Como llegamos ya de noche (anochece a las 16.30 h. en diciembre) no pudimos visitar nada de lo que teníamos en mente unos días antes, pero con visitar el mercado quedábamos bien contentos. No estaba nada mal el plan para el día de llegada, ¿a que no? Como no vimos ni gofres ni nada interesante, tras entrar en calor con el vino junto a un fuego decidimos largarnos al hotel para acomodarnos y cenar tranquilamente.

Pasaríamos la noche en el hotel Au Parc des Cigognes, en Kintzheim, a pocos minutos. Llegamos, hicimos check-in, descansamos un rato en una habitación enorme con la reconfortante sensación de una calefacción potente y bajamos a cenar en el restaurante, muy acogedor y típicamente alsaciano. 

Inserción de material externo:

/-! ### Resets and the security processor -/

/-- RESETS AND FIRMWARE (R204, R274, R299 to R301): a device reset leaves nothing resident, the host's memory, the fuses and the flash as they were, and the
boot at a stage or in recovery; a function-level reset kills the function's launches and returns its queues and its handler block to
their reset values; a die in reset is off, has no translation, no line in a cache and no live launch on it; a firmware push starts in recovery only, and
ends with the image taken only where it passes its check. That a push runs for a while before it ends is the model's (log 43). That a device reset goes through the
whole boot order in one step, and leaves device memory zero also where the boot ends in recovery before R300's step 4, is the model's reading (log 13, DEDUCED). -/
def Obligations.ResetsAndFirmware : Prop :=
  ∀ s : State,
    (∃ t, exec .deviceReset s = .next t ∧ t.mem = [] ∧ t.hostMem = s.hostMem ∧ t.waves = [] ∧ t.launches = [] ∧ t.parties = [] ∧ t.queues = [] ∧
      t.cores = [] ∧ t.dies = [] ∧ t.acc = [] ∧ t.copies = [] ∧ t.streams = [] ∧ t.convoys = [] ∧ t.funcs = [] ∧ t.now = 0 ∧
      t.sec.flash = s.sec.flash ∧ t.sec.fused = s.sec.fused ∧ t.sec.blown = s.sec.blown ∧ t.sec.chal = 0 ∧ t.sec.ckpt = none ∧
      (t.sec.stage = 1 ∨ t.sec.stage = 3 ∧ t.sec.recov = true ∨ t.sec.stage = 4 ∧ t.sec.recov = true ∨ t.sec.stage = 5 ∧ t.sec.recov = false) ∧
      (s.sec.blown = true → t.sec.stage = 1 ∨ t.sec.recov = true)) ∧
    (∀ v : BitVec 4, ∃ t, exec (.functionLevelReset v) s = .next t ∧
      (∀ lid l, launchOf t lid = some l → l.vf = v.toNat → l.st ≠ .accepted) ∧ (∀ k, k / 64 = v.toNat → queueOf t k = Queue.init) ∧
      (funcOf t v.toNat).hen = false ∧ (funcOf t v.toNat).himage = 0 ∧ (funcOf t v.toNat).key = none ∧
      (funcOf t v.toNat).weight = (funcOf s v.toNat).weight ∧ (funcOf t v.toNat).floor = (funcOf s v.toNat).floor ∧ t.sec = s.sec ∧
      (∀ k w l, waveOf s k = some w → (∀ m, (w.lid, m) ∈ s.launches → m.vf ≠ v.toNat) → launchOf s w.lid = some l → waveOf t k = some w)) ∧
    (∀ die : BitVec 3, ∃ t, exec (.stageDieReset die) s = .next t ∧ (dieOf t die.toNat).off = true ∧ (dieOf t die.toNat).xlat = [] ∧
      (dieOf t die.toNat).l2 = [] ∧ (dieOf t die.toNat).rdc = [] ∧
      (∀ c, c / 32 = die.toNat → (coreOf t c).atlb = [] ∧ (coreOf t c).l1 = []) ∧ t.sec = s.sec ∧
      (∀ lid l, launchOf t lid = some l → launchOf s lid = some l → l.st = .accepted → l.die = die.toNat → resident s lid = false)) ∧
    (∀ len : BitVec 31,
      (s.sec.stage = 1 → exec (.firmwarePush len) s = .next (bump s)) ∧
      (s.sec.stage ≠ 1 → s.sec.go = none → s.sec.recov = false → exec (.firmwarePush len) s =
        .next (bump { s with sec := { s.sec with len := len.toNat, result := 3 } })) ∧
      (s.sec.stage ≠ 1 → s.sec.go = none → s.sec.recov = true → exec (.firmwarePush len) s =
        .next (bump { s with sec := { s.sec with len := len.toNat, go := some (s.sec.fwsrc.toNat, len.toNat) } })) ∧
      (∀ at_ n, s.sec.stage ≠ 1 → s.sec.go = some (at_, n) →
        let img := getBytes s.hostMem at_ (4096 * n)
        (s.sec.blown = true ∨ firmwareGood s.sec img = false → exec (.firmwarePush len) s =
          .next (bump { s with sec := { s.sec with go := none, result := 2 } })) ∧
        (firmwareGood s.sec img = true → ∃ t, exec (.firmwarePush len) s = .next t ∧ (t.sec.result = 1 ∨ t.sec.stage = 1) ∧ t.sec.go = none ∧
          t.sec.flash = img ∧ (t.sec.recov = false → t.sec.stage = 5 ∨ t.sec.stage = 1) ∧ (t.sec.stage = 5 → t.mem = []))))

Un pequeño error de entendimiento nos estropeó un poco la cena. Cuando llegaron dos platos idénticos de carnaza tuvimos que rechazar uno que no habíamos pedido. Quizá por eso la camarera nos ignoró durante mucho tiempo. Realmente nos dio igual, pues no teníamos prisa. Estamos acostumbrados a cenar tarde y dormir más tarde aún, así que el retraso a la hora de pedir postre (bueno, un par de gin tonics) o la cuenta no nos traumatizó demasiado, aunque nos dejó mal sabor de boca. Aún así es recomendable el lugar: el restaurante tiene unos detalles preciosos en la decoración, las estructuras de madera y el ambiente aportan calidez al ambiente y se respira relax y buen rollo; el vino era bueno y la comida mejor aún. Eso sí, no es para nada recomendable pedir copas allí, pues pedimos dos gin tonics y pusieron dos vasos con ginebra, un vaso con poco hielo y una lata de tónica. A ver... eso en mi pueblo no son dos gin tonics. Esperábamos, como se estila en toda España, dos vasos anchos repletos de hielo y dos latas o dos botellas de tónica. En fin, que nos encanta nuestra tierra y viajar nos hace quererla más aún en muchos sentidos.



Dormimos como lirones y al despertar no nos esperaba desayuno alguno. No quisimos pedirlo por las críticas y el precio (eran unos 30 euros por persona o algo así), pero sí que la opción está disponible en el hotel. En lugar de desayunar allí compramos unos croissants y unos batidos de los que dimos cuenta en el coche, ahorrando tiempo con esta opción, y pusimos rumbo al Castillo de Haut-Koenigsburg, allí mismo.